Ivana Kolmašová is a senior research scientist at the Institute of Atmospheric Physics, Czech Academy of Sciences, since 2020, and a research scientist at Charles University since 2015. She holds a Ph.D. in Physics of Plasmas from the Czech Technical University, Prague (2014) and an Ing. in Radio Electronics (1987).

Her career began at the Geophysical Institute of the Czechoslovak Academy of Sciences (1987-1994), followed by roles as a research engineer (1994-2014) and research scientist (2014-2019) at the Institute of Atmospheric Physics.

Her research focuses on lightning processes and thunderstorms, electromagnetic waves in planetary magnetospheres, and developing radio receivers for spacecraft missions and stratospheric balloons. She is a member of international teams of currently operating spacecraft missions of ESA being also involved in instrument development efforts of new scientific spacecraft projects. She currently serves as a Co-Principal Investigator of the instrument for the Comet Interceptor mission to a pristine comet and a member of the ESA Science Study Team for the future M-Matisse mission to Mars. She has led or collaborated on numerous research projects funded by Czech and European institutions. She was part of the award-winning team contributing to the ESA Solar Orbiter mission. She is an associate editor of the Scientific Reports journal from the Nature journals family and reviews regularly for leading scientific journals.

Her research achievements include the first detection of rapid whistlers and low-density holes in the Jovian ionosphere, first detection of gamma glows at low altitudes, and significant contributions to lightning initiation studies. She also identified transient luminous events called elves in small-scale thunderstorms and analyzed disruptions in lightning weather patterns due to climatic phenomena. She is the author or co-author of 74 scientific articles in refereed journals with 755 citations.

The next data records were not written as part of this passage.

-- ==== Sys2Proof/Laws/FrameQueues.lean ====
section
/-!
SUPPORT. The frames of the functions of Sys2Proof/Machine/Queues.lean, one lemma for each of them (Laws/Frame.lean).
-/

namespace Sys2Proof.Machine

set_option linter.unusedTactic false
set_option linter.unreachableTactic false
set_option linter.unusedVariables false

open Sys2Proof

variable {F : Nat} {v : State}

theorem execQueuePost_fr (queue : Byte) (body : Bytes) (derived : Bool) (s : State) (hF : within 58720262 F = true) (h : Fr F v s) :
    FrOut F v (execQueuePost queue body derived s) := by
  unfold execQueuePost
  repeat' (first
    | with_reducible assumption
    | exact within_trans hF rfl
    | exact bit_within hF rfl
    | with_reducible apply frOut_next
    | with_reducible intro _
    | with_reducible apply fr_ite
    | with_reducible apply State.when_fr
    | with_reducible apply State.post_fr
    | with_reducible apply State.noteSummary_fr
    | with_reducible apply State.rearmTx_fr
    | split
    | dsimp only)

theorem State.takeSafety_fr (s : State) (q : Nat) (hF : within 258505691181022 F = true) (h : Fr F v s) :
    Fr F v (State.takeSafety s q) := by
  unfold State.takeSafety
  repeat' (first
    | with_reducible assumption
    | exact within_trans hF rfl
    | exact bit_within hF rfl
    | with_reducible intro _
    | with_reducible apply fr_ite
    | with_reducible apply State.arm_fr
    | with_reducible apply State.take_fr
    | with_reducible apply State.collapseReported_fr
    | split
    | dsimp only)

theorem State.takeLog_fr (s : State) (q : Nat) (hF : within 281475236757510 F = true) (h : Fr F v s) :
    Fr F v (State.takeLog s q) := by
  unfold State.takeLog
  repeat' (first
    | with_reducible assumption
    | exact within_trans hF rfl
    | exact bit_within hF rfl
    | with_reducible intro _
    | with_reducible apply fr_ite
    | with_reducible apply State.take_fr
    | with_reducible apply State.commitMsg_fr
    | split
    | dsimp only)

theorem State.takeLink_fr (s : State) (q : Nat) (hF : within 140737505132550 F = true) (h : Fr F v s) :
    Fr F v (State.takeLink s q) := by
  unfold State.takeLink
  repeat' (first
    | with_reducible assumption
    | exact within_trans hF rfl
    | exact bit_within hF rfl
    | with_reducible intro _
    | with_reducible apply fr_ite
    | with_reducible apply State.take_fr
    | with_reducible apply State.linkStat_fr
    | split
    | dsimp only
    | (with_reducible apply fr_twin; exact bit_within hF rfl
       first
         | with_reducible assumption
         | with_reducible apply fr_ite
         | with_reducible apply State.take_fr
         | with_reducible apply State.linkStat_fr
         | split))

theorem State.takeNotify_fr (s : State) (q : Nat) (hF : within 50331654 F = true) (h : Fr F v s) :
    Fr F v (State.takeNotify s q) := by
  unfold State.takeNotify
  repeat' (first
    | with_reducible assumption
    | exact within_trans hF rfl
    | exact bit_within hF rfl
    | with_reducible intro _
    | with_reducible apply fr_ite
    | with_reducible apply State.take_fr
    | with_reducible apply State.notify_fr
    | split
    | dsimp only)

theorem State.consume_fr (s : State) (q : Nat) (hF : within 562533608271838 F = true) (h : Fr F v s) :
    Fr F v (State.consume s q) := by
  unfold State.consume
  repeat' (first
    | with_reducible assumption
    | exact within_trans hF rfl
    | exact bit_within hF rfl
    | with_reducible intro _
    | with_reducible apply fr_ite
    | with_reducible apply State.take_fr
    | with_reducible apply State.programSegment_fr
    | with_reducible apply State.takeSafety_fr
    | with_reducible apply State.takeLog_fr
    | with_reducible apply State.takeLink_fr
    | with_reducible apply State.takeNotify_fr
    | with_reducible apply State.releaseHkb_fr
    | split
    | dsimp only)

theorem execQueueTake_fr (queue : Byte) (s : State) (hF : within 562947000627198 F = true) (h : Fr F v s) :
    FrOut F v (execQueueTake queue s) := by
  unfold execQueueTake
  repeat' (first
    | with_reducible assumption
    | exact within_trans hF rfl
    | exact bit_within hF rfl
    | with_reducible apply frOut_next
    | with_reducible intro _
    | with_reducible apply fr_ite
    | with_reducible apply State.when_fr
    | with_reducible apply State.handle_fr
    | with_reducible apply State.noteSummary_fr
    | with_reducible apply State.noteServed_fr
    | with_reducible apply State.serveHeld_fr
    | with_reducible apply State.transmit_fr
    | with_reducible apply State.placeReply_fr
    | with_reducible apply State.consume_fr
    | split
    | dsimp only)

theorem State.deferHeld_fr (s : State) (h' : Held) (hF : within 63250438 F = true) (h : Fr F v s) :
    Fr F v (State.deferHeld s h') := by
  unfold State.deferHeld
  repeat' (first
    | with_reducible assumption
    | exact within_trans hF rfl
    | exact bit_within hF rfl
    | with_reducible intro _
    | with_reducible apply fr_ite
    | with_reducible apply State.arm_fr
    | with_reducible apply State.abort_fr
    | split
    | dsimp only
    | (with_reducible apply fr_eng; exact bit_within hF rfl
       first
         | with_reducible assumption
         | with_reducible apply fr_ite
         | with_reducible apply State.arm_fr
         | with_reducible apply State.abort_fr
         | split))

theorem State.deferSegment_fr (s : State) (g : Seg) (c : Caller) (hF : within 65347590 F = true) (h : Fr F v s) :
    Fr F v (State.deferSegment s g c) := by
  unfold State.deferSegment
  repeat' (first
    | with_reducible assumption
    | exact within_trans hF rfl
    | exact bit_within hF rfl
    | with_reducible intro _
    | with_reducible apply fr_ite
    | with_reducible apply State.abort_fr
    | with_reducible apply State.endSpent_fr
    | split
    | dsimp only
    | (with_reducible apply fr_upd; exact bit_within hF rfl
       first
         | with_reducible assumption
         | with_reducible apply fr_ite
         | with_reducible apply State.abort_fr
         | with_reducible apply State.endSpent_fr
         | split))

theorem execDeferTimeout_fr (src : BitVec 16) (tid : Byte) (s : State) (hF : within 65347591 F = true) (h : Fr F v s) :
    FrOut F v (execDeferTimeout src tid s) := by
  unfold execDeferTimeout
  repeat' (first
    | with_reducible assumption
    | exact within_trans hF rfl
    | exact bit_within hF rfl
    | with_reducible apply frOut_next
    | with_reducible intro _
    | with_reducible apply fr_ite
    | with_reducible apply State.onTimer_fr
    | with_reducible apply State.deferHeld_fr
    | with_reducible apply State.deferSegment_fr
    | split
    | dsimp only)

theorem execDeferLimitExpiry_fr (src : BitVec 16) (tid : Byte) (s : State) (hF : within 562945926885375 F = true) (h : Fr F v s) :
    FrOut F v (execDeferLimitExpiry src tid s) := by
  unfold execDeferLimitExpiry
  repeat' (first
    | with_reducible assumption
    | exact within_trans hF rfl
    | exact bit_within hF rfl
    | with_reducible apply frOut_next
    | with_reducible intro _
    | with_reducible apply fr_ite
    | with_reducible apply State.bump_fr
    | with_reducible apply State.onTimer_fr
    | with_reducible apply State.faultRow_fr
    | with_reducible apply State.abort_fr
    | with_reducible apply State.unqueue_fr
    | with_reducible apply State.serveHeld_fr
    | with_reducible apply State.noteRefusal_fr
    | with_reducible apply State.countDrop_fr
    | split
    | dsimp only
    | (with_reducible apply fr_eng; exact bit_within hF rfl
       first
         | with_reducible assumption
         | with_reducible apply fr_ite
         | with_reducible apply State.bump_fr
         | with_reducible apply State.onTimer_fr
         | with_reducible apply State.faultRow_fr
         | with_reducible apply State.abort_fr
         | with_reducible apply State.unqueue_fr
         | with_reducible apply State.serveHeld_fr
         | with_reducible apply State.noteRefusal_fr
         | with_reducible apply State.countDrop_fr
         | split))

theorem execRefusalExpiry_fr (p : Port) (s : State) (hF : within 62914567 F = true) (h : Fr F v s) :
    FrOut F v (execRefusalExpiry p s) := by
  unfold execRefusalExpiry
  repeat' (first
    | with_reducible assumption
    | exact within_trans hF rfl
    | exact bit_within hF rfl
    | with_reducible apply frOut_next
    | with_reducible intro _
    | with_reducible apply fr_ite
    | with_reducible apply State.onTimer_fr
    | with_reducible apply State.setPortEng_fr
    | with_reducible apply State.refusalGone_fr
    | with_reducible apply State.rearmRefusal_fr
    | split
    | dsimp only)

theorem State.discardQueue_fr (s : State) (q : Nat) (hF : within 23330822 F = true) (h : Fr F v s) :
    Fr F v (State.discardQueue s q) := by
  unfold State.discardQueue
  repeat' (first
    | with_reducible assumption
    | exact within_trans hF rfl
    | exact bit_within hF rfl
    | with_reducible intro _
    | with_reducible apply fr_ite
    | with_reducible apply State.set_fr
    | with_reducible apply State.disarm_fr
    | with_reducible apply State.escapeWaiting_fr
    | split
    | dsimp only
    | (with_reducible apply fr_eng; exact bit_within hF rfl; with_reducible apply fr_upd; exact bit_within hF rfl; with_reducible apply fr_field; exact bit_within hF rfl; with_reducible apply fr_q; exact bit_within hF rfl
       first
         | with_reducible assumption
         | with_reducible apply fr_ite
         | with_reducible apply State.set_fr
         | with_reducible apply State.disarm_fr
         | with_reducible apply State.escapeWaiting_fr
         | split))

theorem execCreditAudit_fr (queue : Byte) (found : Nat) (s : State) (hF : within 562945926885374 F = true) (h : Fr F v s) :
    FrOut F v (execCreditAudit queue found s) := by
  unfold execCreditAudit
  repeat' (first
    | with_reducible assumption
    | exact within_trans hF rfl
    | exact bit_within hF rfl
    | with_reducible apply frOut_next
    | with_reducible intro _
    | with_reducible apply fr_ite
    | with_reducible apply State.when_fr
    | with_reducible apply State.placeWaiting_fr
    | with_reducible apply State.faultRow_fr
    | with_reducible apply State.serveHeld_fr
    | with_reducible apply State.discardQueue_fr
    | split
    | dsimp only)

theorem execEscapeHeld_fr (cls : Fin 8) (s : State) (hF : within 58720263 F = true) (h : Fr F v s) :
    FrOut F v (execEscapeHeld cls s) := by
  unfold execEscapeHeld
  repeat' (first
    | with_reducible assumption
    | exact within_trans hF rfl
    | exact bit_within hF rfl
    | with_reducible apply frOut_next
    | with_reducible intro _
    | with_reducible apply fr_ite
    | with_reducible apply State.onTimer_fr
    | with_reducible apply State.faultRow_fr
    | split
    | dsimp only)

end Sys2Proof.Machine
end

She teaches and supervises students at the Faculty of Mathematics and Physics of the Charles University. Her committee service includes the Czech Science Foundation’s P209 evaluation panel (2021-2025), WMO’s lightning extremes committee; she is a president of the Czech National Committee of International Union of Radio Science URSI and a secretary of the Atmospheric and Space electricity section of the American Geophysical Union AGU. She actively promotes science through public talks and articles in popular science magazines.